Across the entries below, the lines containing "putFits" should be counted and only their number returned.

[Data entries]

##########

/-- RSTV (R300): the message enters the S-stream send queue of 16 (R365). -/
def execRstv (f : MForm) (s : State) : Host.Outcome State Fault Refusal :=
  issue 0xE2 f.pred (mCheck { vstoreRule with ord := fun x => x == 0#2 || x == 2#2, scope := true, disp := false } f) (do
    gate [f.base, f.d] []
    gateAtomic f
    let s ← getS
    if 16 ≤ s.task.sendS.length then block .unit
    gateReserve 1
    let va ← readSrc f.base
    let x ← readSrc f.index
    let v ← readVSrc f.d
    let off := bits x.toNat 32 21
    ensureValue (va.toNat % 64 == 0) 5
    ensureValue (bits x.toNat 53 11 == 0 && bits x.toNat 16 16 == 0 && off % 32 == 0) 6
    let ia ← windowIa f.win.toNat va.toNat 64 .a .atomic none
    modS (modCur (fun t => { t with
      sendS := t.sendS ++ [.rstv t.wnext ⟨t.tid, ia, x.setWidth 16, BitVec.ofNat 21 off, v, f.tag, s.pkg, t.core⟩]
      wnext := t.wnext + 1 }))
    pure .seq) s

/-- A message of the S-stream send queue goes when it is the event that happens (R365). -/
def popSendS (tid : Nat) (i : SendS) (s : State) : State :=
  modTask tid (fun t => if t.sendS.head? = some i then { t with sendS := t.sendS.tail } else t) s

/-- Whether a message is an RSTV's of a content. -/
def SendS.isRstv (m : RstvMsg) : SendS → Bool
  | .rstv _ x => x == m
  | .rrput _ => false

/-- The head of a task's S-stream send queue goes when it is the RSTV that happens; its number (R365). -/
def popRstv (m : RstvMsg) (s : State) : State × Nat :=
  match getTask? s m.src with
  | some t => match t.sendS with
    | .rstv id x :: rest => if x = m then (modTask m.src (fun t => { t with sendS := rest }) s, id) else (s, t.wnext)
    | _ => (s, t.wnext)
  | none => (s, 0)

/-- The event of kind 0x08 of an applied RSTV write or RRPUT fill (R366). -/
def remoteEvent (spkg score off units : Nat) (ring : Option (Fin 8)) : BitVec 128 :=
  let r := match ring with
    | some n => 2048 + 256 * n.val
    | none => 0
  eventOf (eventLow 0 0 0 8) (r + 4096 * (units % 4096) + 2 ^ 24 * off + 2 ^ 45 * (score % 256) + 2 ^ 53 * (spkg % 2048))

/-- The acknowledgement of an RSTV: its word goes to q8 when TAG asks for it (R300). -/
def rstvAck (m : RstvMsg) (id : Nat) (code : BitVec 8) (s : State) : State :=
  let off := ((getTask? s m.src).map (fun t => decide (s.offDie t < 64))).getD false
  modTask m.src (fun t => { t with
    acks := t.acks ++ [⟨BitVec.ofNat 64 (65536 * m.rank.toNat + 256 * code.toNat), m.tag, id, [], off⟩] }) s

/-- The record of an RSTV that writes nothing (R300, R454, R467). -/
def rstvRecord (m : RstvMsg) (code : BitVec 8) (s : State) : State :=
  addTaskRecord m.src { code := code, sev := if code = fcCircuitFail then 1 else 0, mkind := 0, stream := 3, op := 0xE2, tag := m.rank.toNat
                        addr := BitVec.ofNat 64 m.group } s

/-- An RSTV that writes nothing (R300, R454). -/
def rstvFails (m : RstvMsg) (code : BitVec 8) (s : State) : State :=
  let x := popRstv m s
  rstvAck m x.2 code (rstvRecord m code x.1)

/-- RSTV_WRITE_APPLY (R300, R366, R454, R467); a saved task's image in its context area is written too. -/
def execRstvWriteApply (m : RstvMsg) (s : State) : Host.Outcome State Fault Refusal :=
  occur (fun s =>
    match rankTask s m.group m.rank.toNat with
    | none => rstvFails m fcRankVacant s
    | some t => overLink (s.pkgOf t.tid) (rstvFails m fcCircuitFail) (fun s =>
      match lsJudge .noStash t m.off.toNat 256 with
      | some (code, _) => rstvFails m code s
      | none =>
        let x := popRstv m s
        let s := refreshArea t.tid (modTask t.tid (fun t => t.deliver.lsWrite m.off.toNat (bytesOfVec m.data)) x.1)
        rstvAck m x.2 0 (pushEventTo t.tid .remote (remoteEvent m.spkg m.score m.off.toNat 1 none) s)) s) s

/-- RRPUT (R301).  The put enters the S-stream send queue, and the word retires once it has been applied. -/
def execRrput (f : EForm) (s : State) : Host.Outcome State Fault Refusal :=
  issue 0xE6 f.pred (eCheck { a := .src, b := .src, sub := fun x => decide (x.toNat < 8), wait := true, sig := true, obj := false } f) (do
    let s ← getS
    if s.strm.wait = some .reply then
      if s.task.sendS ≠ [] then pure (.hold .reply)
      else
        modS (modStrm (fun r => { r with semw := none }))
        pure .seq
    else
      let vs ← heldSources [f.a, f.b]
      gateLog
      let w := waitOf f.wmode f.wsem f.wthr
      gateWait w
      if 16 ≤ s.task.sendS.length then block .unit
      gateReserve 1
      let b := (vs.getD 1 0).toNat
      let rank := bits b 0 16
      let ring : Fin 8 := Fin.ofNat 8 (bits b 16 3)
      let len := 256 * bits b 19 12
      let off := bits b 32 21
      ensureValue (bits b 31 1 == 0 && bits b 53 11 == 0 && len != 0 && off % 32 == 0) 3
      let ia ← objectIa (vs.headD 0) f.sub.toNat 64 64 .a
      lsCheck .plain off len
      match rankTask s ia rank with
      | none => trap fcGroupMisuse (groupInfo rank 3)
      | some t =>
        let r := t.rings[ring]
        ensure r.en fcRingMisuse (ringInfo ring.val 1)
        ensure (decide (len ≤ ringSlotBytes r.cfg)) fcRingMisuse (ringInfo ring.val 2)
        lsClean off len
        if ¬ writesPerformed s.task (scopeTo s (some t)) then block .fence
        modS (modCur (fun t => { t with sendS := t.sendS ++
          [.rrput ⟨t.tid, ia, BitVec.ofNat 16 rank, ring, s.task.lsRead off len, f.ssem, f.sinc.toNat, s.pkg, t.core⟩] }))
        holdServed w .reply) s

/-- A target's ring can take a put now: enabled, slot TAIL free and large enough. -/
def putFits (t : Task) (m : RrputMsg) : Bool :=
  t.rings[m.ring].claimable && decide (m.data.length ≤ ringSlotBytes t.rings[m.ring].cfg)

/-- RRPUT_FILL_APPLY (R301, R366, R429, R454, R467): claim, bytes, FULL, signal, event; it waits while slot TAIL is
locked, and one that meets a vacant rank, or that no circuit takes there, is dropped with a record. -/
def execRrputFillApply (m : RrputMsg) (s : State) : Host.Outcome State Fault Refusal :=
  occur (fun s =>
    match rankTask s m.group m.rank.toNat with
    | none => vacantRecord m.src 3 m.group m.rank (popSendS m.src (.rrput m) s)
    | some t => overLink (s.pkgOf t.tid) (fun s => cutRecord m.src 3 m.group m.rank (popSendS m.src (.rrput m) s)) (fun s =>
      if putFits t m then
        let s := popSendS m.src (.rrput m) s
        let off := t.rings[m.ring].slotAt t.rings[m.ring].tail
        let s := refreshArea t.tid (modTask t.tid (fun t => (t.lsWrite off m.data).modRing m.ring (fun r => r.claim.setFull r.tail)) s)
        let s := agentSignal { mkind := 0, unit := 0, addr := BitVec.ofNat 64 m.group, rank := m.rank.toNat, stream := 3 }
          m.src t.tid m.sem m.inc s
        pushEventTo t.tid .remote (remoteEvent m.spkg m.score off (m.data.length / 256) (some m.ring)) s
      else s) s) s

##########

» **Answer section**:
2